Task directions
Where the line with "check the conditional" appears below, start writing out lines exactly, and finish with the line with "def flagViolation (fl", which is included; write out nothing else.

====

-- ==== Sys2Proof/WellFormed.lean ====
section
/-!
DEFINITION. What can still be ill formed about a term. An `Instr` names existing registers by its
type, so what is checked is its PLACE: an instruction stands well at an address when all its bytes lie
in memory (else its fetch raises OutOfBounds, 40_execution_cycle.md R82, R83; 20_memory.md R49); and a
memory image is well formed when it has one byte for each cell (70_reset_and_hazards.md R236).
-/

namespace Sys2Proof

/-- All bytes of `i`, the opcode at `addr`, lie in memory (R49, R60). -/
def Instr.fitsAt (i : Instr) (addr : Nat) : Bool := decide (addr + i.length ≤ Config.memSize)

/-- The image gives every one of the `MEM_SIZE` cells its byte (R236). -/
def imageWf (image : List Byte) : Bool := decide (image.length = Config.memSize)

end Sys2Proof
end

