-- ==== Sys2Proof/Machine/Flags.lean ====
section
/-!
DEFINITION. The flags register's bits (10_state.md R20), what CMP makes of them (46_alu.md R172), and the
check the conditional jumps make of them (43_control_transfer.md R127).
-/

namespace Sys2Proof.Machine

/-- `FL.E` = `FL[0]`. -/
def flE (fl : Byte) : Bool := fl.getLsbD 0

/-- `FL.G` = `FL[1]`. -/
def flG (fl : Byte) : Bool := fl.getLsbD 1

/-- `FL.L` = `FL[2]`. -/
def flL (fl : Byte) : Bool := fl.getLsbD 2

/-- `popcount(FL[2:0])`. -/
def flCount (fl : Byte) : Nat := (flE fl).toNat + (flG fl).toNat + (flL fl).toNat

/-- More than one of E, G, L is set (43_control_transfer.md R127). -/
def flagViolation (fl : Byte) : Bool := decide (1 < flCount fl)

/-- The one bit CMP sets: Equal, Greater (left above right) or Less, unsigned (46_alu.md R172). -/
def compareBit (x y : Byte) : Byte :=
  if x.toNat = y.toNat then 0b001 else if y.toNat < x.toNat then 0b010 else 0b100

/-- FL after CMP: bits 2:0 cleared, then exactly one set; bits 7:3 as they were (46_alu.md R172). -/
def cmpFlags (fl x y : Byte) : Byte := (fl &&& 0b11111000) ||| compareBit x y

end Sys2Proof.Machine
end

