-- ==== Sys2Proof/Machine/Operands.lean ====
section
/-!
DEFINITION. The operand forms and the values the ALU computes from them. A register operand is the value
of the register, an immediate the byte itself (30_encoding.md R62, R63); the only addressing mode is
register-indirect (41_load_store.md, 43_control_transfer.md R128). Every ALU value is the exact integer
result on the unsigned operand values, which the register write reduces modulo 256 (46_alu.md R160, R173).
-/

namespace Sys2Proof.Machine

/-- The address a register holds, 0 to 255, with no offset (41_load_store.md). -/
def regAddr (s : State) (r : Reg) : Nat := (s.x r).toNat

/-- ADD: the exact sum (R161). -/
def addValue (x y : Byte) : Int := (x.toNat : Int) + y.toNat

/-- SUB: the exact difference, operand A the minuend (R160, R162). -/
def subValue (x y : Byte) : Int := (x.toNat : Int) - y.toNat

/-- MUL: the exact product (R163). -/
def mulValue (x y : Byte) : Int := (x.toNat : Int) * y.toNat

/-- DIV: the floor of the exact quotient, operand B the divisor; not asked for a zero divisor
(R160, R164). -/
def divValue (x y : Byte) : Int := ((x.toNat / y.toNat : Nat) : Int)

/-- MOD: the remainder, operand B the divisor; not asked for a zero divisor (R160, R165). -/
def modValue (x y : Byte) : Int := ((x.toNat % y.toNat : Nat) : Int)

/-- AND (R166). -/
def andValue (x y : Byte) : Int := ((x.toNat &&& y.toNat : Nat) : Int)

/-- OR (R167). -/
def orValue (x y : Byte) : Int := ((x.toNat ||| y.toNat : Nat) : Int)

/-- XOR (R168). -/
def xorValue (x y : Byte) : Int := ((x.toNat ^^^ y.toNat : Nat) : Int)

/-- NOT: the complement of an unbounded integer, `-v - 1` (R169). -/
def notValue (x : Byte) : Int := -(x.toNat : Int) - 1

/-- INC (R170). -/
def incValue (x : Byte) : Int := (x.toNat : Int) + 1

/-- DEC (R171). -/
def decValue (x : Byte) : Int := (x.toNat : Int) - 1

/-- INT: the old IS with bit `line` set, on unbounded integers, so that a line of 8 or more has no bit
inside bits 7:0 (44_interrupt_instructions.md R140). -/
def raisedValue (is line : Byte) : Int := ((is.toNat ||| (1 <<< line.toNat) : Nat) : Int)

/-- The shared shape of the two-operand ALU instructions that write operand A:
`x[a] <- value; pc <- pc + 3` (R160). -/
def aluBinary (s : State) (a b : Reg) (value : Byte → Byte → Int) : State :=
  (s.writeX a (value (s.x a) (s.x b))).advance 3

/-- The shared shape of NOT, INC and DEC: `x[a] <- value; pc <- pc + 2`. -/
def aluUnary (s : State) (a : Reg) (value : Byte → Int) : State :=
  (s.writeX a (value (s.x a))).advance 2

/-- The shared shape of DIV and MOD: a zero divisor raises DivideByZero before anything is written
(R164, R165, 60_exceptions.md R192). -/
def aluDivide (s : State) (i : Instr) (a b : Reg) (value : Byte → Byte → Int) : Except Fault State :=
  if s.x b = 0 then .error (.divideByZero s.pc i.opcode) else .ok (aluBinary s a b value)

end Sys2Proof.Machine
end

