-- ==== Sys2Proof/Machine/HostPort.lean ====
section
/-!
DEFINITION. The core's interface to the host: reset with an image (70_reset_and_hazards.md R230, R236), the
external raise of an interrupt line (60_exceptions.md R203), and the host's moves (R251) in any order
(log entry 5).
-/

namespace Sys2Proof.Machine

/-- Reset: every piece of state at its reset value and every memory cell at the image's byte
(70_reset_and_hazards.md R230, R236; 10_state.md R29). Cells the image does not reach hold
`Config.unlisted`, and bytes beyond memory are dropped. -/
def State.resetWith (image : List Byte) : State := State.reset.setMem (storeBytes [] 0 image)

/-- The external raise of line `i`, between two steps: `x[6] <- x[6] | (1 << i)` while Running, nothing in
`Halted` and `Faulted` (60_exceptions.md R203). -/
def State.raiseLine (s : State) (i : Line) : State :=
  match s.run with
  | .running => s.setX .r6 (s.x .r6 ||| lineBit i)
  | .halted => s
  | .faulted _ => s

/-- What the host can do to the core (70_reset_and_hazards.md R251); reading the output, the status,
registers and memory changes nothing (R253), and a host that stops the clock makes no move (R252). -/
inductive HostMove where
  /-- Reset and load the image (R230, R236). -/
  | reset (image : List Byte)
  /-- Request one step (R250). -/
  | trigger
  /-- Raise an interrupt line (R203). -/
  | raiseLine (i : Line)
deriving DecidableEq, Repr

/-- The effect of a host move; each happens at a step boundary (20_memory.md R51). -/
def hostMove (m : HostMove) (s : State) : Host.Outcome State Fault Refusal :=
  match m with
  | .reset image => .next (State.resetWith image)
  | .trigger => step s
  | .raiseLine i => .next (s.raiseLine i)

end Sys2Proof.Machine
end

====

Finished task
check the conditional jumps make of them (43_control_transfer.md R127).
-/

namespace Sys2Proof.Machine

/-- `FL.E` = `FL[0]`. -/
def flE (fl : Byte) : Bool := fl.getLsbD 0

/-- `FL.G` = `FL[1]`. -/
def flG (fl : Byte) : Bool := fl.getLsbD 1

/-- `FL.L` = `FL[2]`. -/
def flL (fl : Byte) : Bool := fl.getLsbD 2

/-- `popcount(FL[2:0])`. -/
def flCount (fl : Byte) : Nat := (flE fl).toNat + (flG fl).toNat + (flL fl).toNat

/-- More than one of E, G, L is set (43_control_transfer.md R127). -/
def flagViolation (fl : Byte) : Bool := decide (1 < flCount fl)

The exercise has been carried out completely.